Having to fight for respect once again in a new domain damaged Mr. West's delicate ego and put him on tilt. His outbursts (rants) made famous during his tours and awards shows became fodder for Youtube and even the evening news. He humbled himself and interned with Fendi in Italy with Virgil Abloh to demonstrate how serious he was about this new passion. Sensing that the industry gatekeepers had no intention of letting him in - Kanye did what Kanye does best - be a disruptor willing to say anything to anyone until he got his way.


He sought the answers to creating in his own image and demanded the keys to this new kingdom all the while suffering from continued bouts of depression, self-doubt, and bipolar episodes. One of which led to him going on TMZ and declaring that "slavery was a choice". Soon after, he was hospitalized for a psychiatric emergency.
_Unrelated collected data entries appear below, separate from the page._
/-- A strand that stands at a bundle which cannot issue yet: where its own member would block, that block counts (R27);
else it waits for its partners. -/
def standAlone (s : State) (tid : Nat) (c : Head) (x : Stand) : State :=
  if memberReady (s.tile tid) x && s.verdictOf tid c x == 1 then memberStops s tid c x else waitPartners s tid x.1

/-- BUNDLE_ISSUE (R23, R24, R73): the four strands of the focus tile at their bundle. (DEDUCED, log 10) -/
def execBundleIssue (s : State) : Out :=
  let tid := s.focus.tile
  .next (if !s.me.clockRuns then s
    else match s.bundle tid with
      | .wait c l => l.foldl (fun s x => standAlone s tid c x) s
      | .orphan l => l.foldl (fun s st => strandFault s tid st cILLEGAL 0) s
      | .block c l => l.foldl (fun s x => if x.2 = 1 then memberStops s tid c x.1 else waitPartners s tid x.1.1) s
      | .fault c l => l.foldl (fun s x =>
          if x.2 = 2 then memberStops s tid c x.1
          else s.onTile tid fun t => t.onStr x.1.1 fun y => { y with notIssued := true }) s
      | .go c l => l.foldl (fun s' x => match x.2 with
          | .ok i => runMember s' (bundleFocus s tid c 1 x.1) i.instr
          | _ => s') s)

/-! ## The forced boundary (R328, R357, R361) -/

/-- Is an instruction a cooperative pre-emption point? -/
def isPoint : Instr → Bool
  | .phint _ => true
  | .yield _ => true
  | _ => false

/-- Would the C strand issue a phint or a yield in this clk? -/
def State.willYield (s : State) (tid : Nat) : Bool :=
  match prepareIssue s tid .c with
  | (some i, _) => isPoint i
  | (none, _) => match s.bundle tid with
    | .go (.ok x) _ => isPoint x.instr
    | _ => false

/-- FORCED_BOUNDARY (R132, R328, R357): the task of the focus tile has reached its request's deadline, and in this clk,
after its D accesses and its MX, no phint or yield would issue; OVR rises in this clk. -/
def execForcedBoundary (s : State) : Out :=
  .next (match s.me.preq with
    | some ⟨0⟩ =>
      if !s.me.clockRuns || s.me.drain.isSome || (s.part s.myPart).halt.isSome || s.willYield s.focus.tile then s
      else
        let s := match s.me.res with
          | some r => s.countForced r
          | none => s
        s.onMe fun t => { t with drain := some ⟨BitVec.allOnes 24, true, true, []⟩ }
    | _ => s)

end Sys2Proof.Machine
end

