/-- A tunnel peer's datagrams that are not acknowledged wait (R400). -/
def Peer.tick (d : Nat) (x : Peer) : Peer :=
  { x with window := x.window.map fun (w : Datagram) => { w with age := w.age + d } }
def Eth.tick (d : Nat) (x : Eth) : Eth := { x with peers := x.peers.each (Peer.tick d) }

/-- The halts after one clk: in the clk of the first fault its event is posted, and recorded through the trace channel of
the tile or router that is its source, in the source's order (R433, R434); at the end of the skid the tasks freeze
(R348). (DEDUCED, log 41) -/
def State.tickHalt (s : State) (p : Nat) : State :=
  match (s.part p).halt with
  | none => s
  | some h =>
    let w := (s.part p).halts
    let src := bits w.toNat 54 51
    let id := bits w.toNat 50 42
    let e := { packageEvent p 3 (bits w.toNat 62 55) w with tid := if src < 9 then id else 0x1FF }
    let s := if h.age = 0 then
        (if src < 10 then (s.traceAt (if src = 9 then 0x400 + id else id) e).postEvent e else s.partEvent 0 e)
      else s
    let s := if h.age = 32 then freezeHalt s p else s
    s.onPart p fun x => { x with halt := x.halt.map fun h => { h with age := h.age + 1 } }

/-- The end of a clk (R34 to R37): the clk's cancels take effect where no halt stops them (R361). -/
def State.endClk (s : State) : State :=
  let s := (List.range 8).foldl State.takeCancels s
  let old := s
  let s : State := { s with
    tiles := s.tiles.map fun (x : Nat × Tile) =>
      (x.1, x.2.tick x.2.clockRuns (old.latencyRuns x.1) (old.latencyRuns (x.2.mxClock x.1)))
    saves := s.saves.map fun (x : Saved) => { x with tile := { x.tile with hold := x.tile.hold + 1 } }
    homes := s.homes.map Home.tick
    hsets := s.hsets.map fun (h : HurdleSet) => { h with left := h.left - 1 } }
  let s := (List.range 8).foldl (fun (s : State) p => s.tickHalt p) s
  let s := s.tickPtc
  let d := (s.ptc - old.ptc).toNat
  { s with
    dcc := s.dcc + 1
    powerTime := s.powerTime + d
    routers := s.routers.each (Router.tick (fun p => (s.part p).halt.isSome) d)
    eths := s.eths.each (Eth.tick d) }

/-! ## An action -/

/-- Is the time of an action free from its earliest clk on? Memory and network accesses, walks, requests, records in an
engine, the mailbox and loads from memory take a time that the manual bounds from below at most (R172, R181, R201,
R279, R321); what they do and in which order is theirs (R197, R208, R239). (DESIGN CHOICE, log 101) -/
def Action.mayWait : Action → Bool
  | .engine _ eng => eng != 0
  | .arrive _ port _ => port != 0
  | .mailbox => true
  | .row _ i => match i with
    | .dAccessPerform | .stldPerform | .streamRowRead | .streamRowWrite | .pageWalkDone | .aqryPerform | .topkPerform
    | .kvtruncPerform | .kvReleaseAppend | .recordAdmit | .launchStart | .restore | .preload | .roundResultSend
    | .completionWrite | .eventWrite | .routerHaltStop => true
    | _ => false
  | .migrate _ => true
  | .traceMove _ => true
  | _ => false

/-- May an action wait in this state? A launch whose tasks are all preloaded issues first no later than 64 clk after the
choice that starts it (R331); a router stops no later than 256 nclk after the halt line has reached its die (R349). -/
def State.mayWait (s : State) (a : Action) : Bool :=
  a.mayWait && (match a with
    | .row f .launchStart => match s.unit f.part 0 f.idx with
      | some u => !s.preloaded u || decide (s.dcc < u.chosen + 63)
      | none => true
    | .row f .routerHaltStop => match (s.part f.part).halt with
      | some h => decide (h.age < (if routerDie f.router = 0 then h.ta0 else h.ta1) + 128)
      | none => true
    | _ => true)

/-- Does an entry of a tile's queue hold a value that can be popped (R25)? -/
def Tile.holdsEntry (t : Tile) (q place : Nat) : Bool :=
  match q with
  | 12 => ((t.q12[place]?).any fun (x : QWord) => x.val.isSome)
  | 13 => ((t.q13[place]?).any fun (x : QWord) => x.val.isSome)
  | 14 => decide (place < t.q14.length)
  | 15 => ((t.q15[place]?).any fun (x : QWord) => x.val.isSome)
  | _ => (((SMap.get [] t.vq q)[place]?).any fun (x : QRow) => x.row.isSome)

/-- A list with an element that it lacks. -/
def addOnce {α : Type} [BEq α] (l : List α) (x : α) : List α := if l.contains x then l else l ++ [x]

/-- A host write of a function's BAR0 (R420, R421): the row of the table that it makes the package run. -/
def prepareHostWrite (function off : Nat) (v : W64) : Option Instr :=
  (hostPage function off).map fun x => if x.2 = 0x20 then .sqDoorbell x.1 v else .hostQueueRegisterWrite x.1 x.2 v

/-- Take one action: the instruction of the table that it makes the machine run, if any, and the state in which it
runs. -/
def prepare (s : State) (a : Action) : Option Instr × State :=
  match a with
  | .issue tid st => prepareIssue s tid st
  | .shadowIssue tid => prepareShadow s tid
  | .engine tid eng => prepareEngine s tid eng
  | .arrive r port ch => prepareArrive s r port ch
  | .mailbox => prepareMailbox s
  | .row f i => (some i, { s with focus := f })
  | .upsetTile tid w => (none, s.onTile tid fun t => { t with bad := addOnce t.bad w })
  | .upsetMem tier w => (none, { s with badMem := addOnce s.badMem (tier, w) })
  | .upsetQueue tid q k => (none, s.onTile tid fun t => if t.holdsEntry q k then { t with badQ := addOnce t.badQ (q, k) } else t)
  | .upsetAcc tid w => (none, if w < 67 * 1024 then s.onTile tid fun t => { t with badAcc := addOnce t.badAcc w } else s)
  | .upsetInput r ch => (none, s.onRouter r fun x =>
      if (SMap.get [] x.inq ch).isEmpty then x else { x with badIn := addOnce x.badIn ch })
  | .upsetEntry r p f => (none, if (s.entry r p f).isNone then s
      else s.onRouter r fun x => { x with badFid := addOnce x.badFid (p, f) })
  | .corrected r => (none, s.countRecord r 1)
  | .stallLimit k => (none, if 16 ≤ k ∧ k ≤ 40 then { s with stallK := k } else s)
  | .links r => (none, s.moveLinks r)
  | .traceMove r => (none, s.traceStep r)
  | .kvArrive m => (none, s.kvReceive m)
  | .migrate n => (none, s.migrateStep n)
  | .dropEntries p lid => (none, (s.dropEntries p lid).1)
  | .ethSet e x => (none, s.onEth e fun y => y.set x)
  | .hostWrite f off v => (prepareHostWrite f off v, s)
  | .hostRead f off => (none, s.hostRead f off)
  | .late x => (none, if s.mayWait x then { s with agenda := s.agenda.erase x } else s)
  | .clk => (none, s.endClk)

/-! ## The agenda of a clk -/

/-- The focus of a tile, with a number. -/
def tileAct (tid idx : Nat) (i : Instr) : Action := .row { Focus.reset with tile := tid, idx := idx } i
/-- The focus of a partition, with a number. -/
def partAct (p idx : Nat) (i : Instr) : Action := .row { Focus.reset with part := p, idx := idx } i
/-- The focus of a router and a partition, with a number. -/
def routerAct (r p idx : Nat) (i : Instr) : Action := .row { Focus.reset with router := r, part := p, idx := idx } i

/-- The focus of a home's step: a tile of its scope that runs a task of its launch, else one whose task is saved
(R125). -/
def State.homeFocus (s : State) (h : Home) : Option Focus :=
  let inScope := fun tid => h.scope == 8 || clusterOf tid == h.scope
  match (s.placeOf h.part h.lid).find? fun tid =>
    inScope tid && ((s.tile tid).res.map fun r => (r.part, r.lid)) == some (h.part, h.lid) with
  | some tid => some { Focus.reset with tile := tid, idx := h.hurdle, part := h.part, queue := h.lid }
  | none => (s.saves.find? fun x => x.part == h.part && x.lid == h.lid && inScope x.tid).map fun x =>
    { Focus.reset with tile := x.tid, idx := h.hurdle, part := h.part, queue := h.lid, follow := true }

/-- Hurdle steps of a clk (R123, R124), at the homes known at its start. An arrival reaches its home at the end of the
clk of its issue, or of the next clk where it is the home's first. (DESIGN CHOICE, log 114) -/
def hurdleActs (s : State) (i : Instr) (go : Home → Bool) : List Action :=
  s.homes.filterMap fun h => if go h then (s.homeFocus h).map fun f => .row f i else none

/-- Is a D access a ring push? -/
def DKind.isPush : DKind → Bool
  | .ringPush _ => true
  | _ => false

/-- The ring pushes that may be performed: before an smxu of the same clk publishes, and before a step begins
(R193, R220, R224). -/
def pushActs (tid : Nat) (t : Tile) : List Action :=
  (t.dacc.filter fun a => a.delay == 0 && a.kind.isPush).map fun a => tileAct tid a.seq .dAccessPerform

/-- The D strand's other accesses and streams that may be performed (R172, R181, R182, R197). -/
def dActs (tid : Nat) (t : Tile) : List Action :=
  (t.dacc.filter fun a => a.delay == 0 && !a.kind.isPush).map (fun a => match a.kind with
    | .imageLoad st _ _ => tileAct tid st .stldPerform
    | _ => tileAct tid a.seq .dAccessPerform) ++
  (t.streq.filter fun x => !x.2.isEmpty).map fun x =>
    tileAct tid x.1 (if x.1 < 8 then .streamRowRead else .streamRowWrite)

/-- The request that a tile's first place holds. -/
def reqActs (tid : Nat) (t : Tile) : List Action :=
  match t.reqs with
  | [] => []
  | q :: _ => [tileAct tid 0 (match q.kind with
      | 0 => .aqryPerform
      | 1 => .topkPerform
      | _ => .kvtruncPerform)]

/-- The strands of a tile, then what they do together. -/
def strandActs (tid : Nat) : List Action :=
  [.issue tid .c, .issue tid .v, .issue tid .d, .issue tid .e, tileAct tid 0 .bundleIssue]

/-- The end of a tile's clk: its engines, then its own router, which takes a packet injected in this clk (R213), then the
strands' stalls and what stops a task; the end of the task comes later in the clk. -/
def lastActs (s : State) (tid : Nat) (t : Tile) : List Action :=
  [.engine tid 1, .engine tid 2, .engine tid 3, .arrive tid 0 t.partition, .arrive tid 0 8] ++
  allStrands.map (fun st => .row (strandFocus tid st) .queueStall) ++
  (if t.drain.isSome then [tileAct tid 0 .save] else []) ++
  (if t.shadow.isSome || t.cp.run.isSome then [.shadowIssue tid] else []) ++
  (if s.skidOver t then (List.range 8).map fun u => tileAct tid u .stopRecordWrite else [])

/-- The halt lines of a clk: they arrive at the dies, then at the routers that hold something of the partition or stand on
a tile of one of its tasks (R347, R349). -/
def haltActs (s : State) : List Action :=
  (List.range 8).flatMap fun p => if (s.part p).halt.isNone then [] else
    [.row { Focus.reset with part := p, die := 0 } .haltLineArrive,
     .row { Focus.reset with part := p, die := 1 } .haltLineArrive] ++
    (((s.routers.map (·.1)) ++ ((s.tiles.filter fun x => x.2.ofPart p).map (·.1))).eraseDups.filter fun r =>
      !(s.router r).stopped.contains p).map fun r => routerAct r p 0 .routerHaltStop

/-- The routers' steps of a clk: arrivals in ascending port, results, drove releases, stalls. -/
def routerActs (s : State) (r : Nat) (x : Router) : List Action :=
  (x.inq.filter fun q => !q.2.isEmpty).map (fun q => .arrive r (q.1 / 16) (q.1 % 16)) ++
  x.entries.flatMap (fun e =>
    let row := routerAct r e.e.part.toNat e.e.fid.toNat
    List.replicate e.ready.length (row .roundResultSend) ++ (if e.waited > 2 ^ s.stallK then [row .flowStall] else [])) ++
  (List.range 8).flatMap fun p =>
    let n := (x.reordered p).length
    List.replicate n (routerAct r p 0 .droveRelease) ++ (if n = 0 then [] else [routerAct r p 0 .droveStall])

/-- Bellwethers, while the drove class is enabled or a port has yet to leave (R389, R390). -/
def bellActs (s : State) : List Action :=
  let rs := if s.droveOn then allRouters else (s.routers.filter fun x => !x.2.droveOut.isEmpty).map (·.1)
  rs.flatMap fun r => (List.range 7).map fun port => .row { Focus.reset with router := r, port := port } .bellwetherSend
Eventually though, his efforts would manifest brand Yeezy and high-profile collaborations (and dissolutions) with Nike, gap, and Adidas. While he was establishing his unique fashion persona, the music did not stop, even though the accolades certainly did. Yeezus and The Life of Pablo underwhelmed mostly due to the sharpened edge of the artist's narcissism and ubiquity due to his ultra-famous coupling. And his greatest creations during this period - his four children have had to suffer from their father's extended absences, sojourns, and creative distractions.


His ego pain of having to continuously fight to maintain and augment his name and fame during this period has manifested in the beginnings of his radicalization by Trump and the alt-right. At some point, Mr. West figured that if the people who should be listening to him were tuning out - he would turn to an audience dying to hear platitudes from someone of his stature and race. In a single stroke he donned a red Make America Great Again hat and erased two decades of good will, excuse making, and fan ship in the process.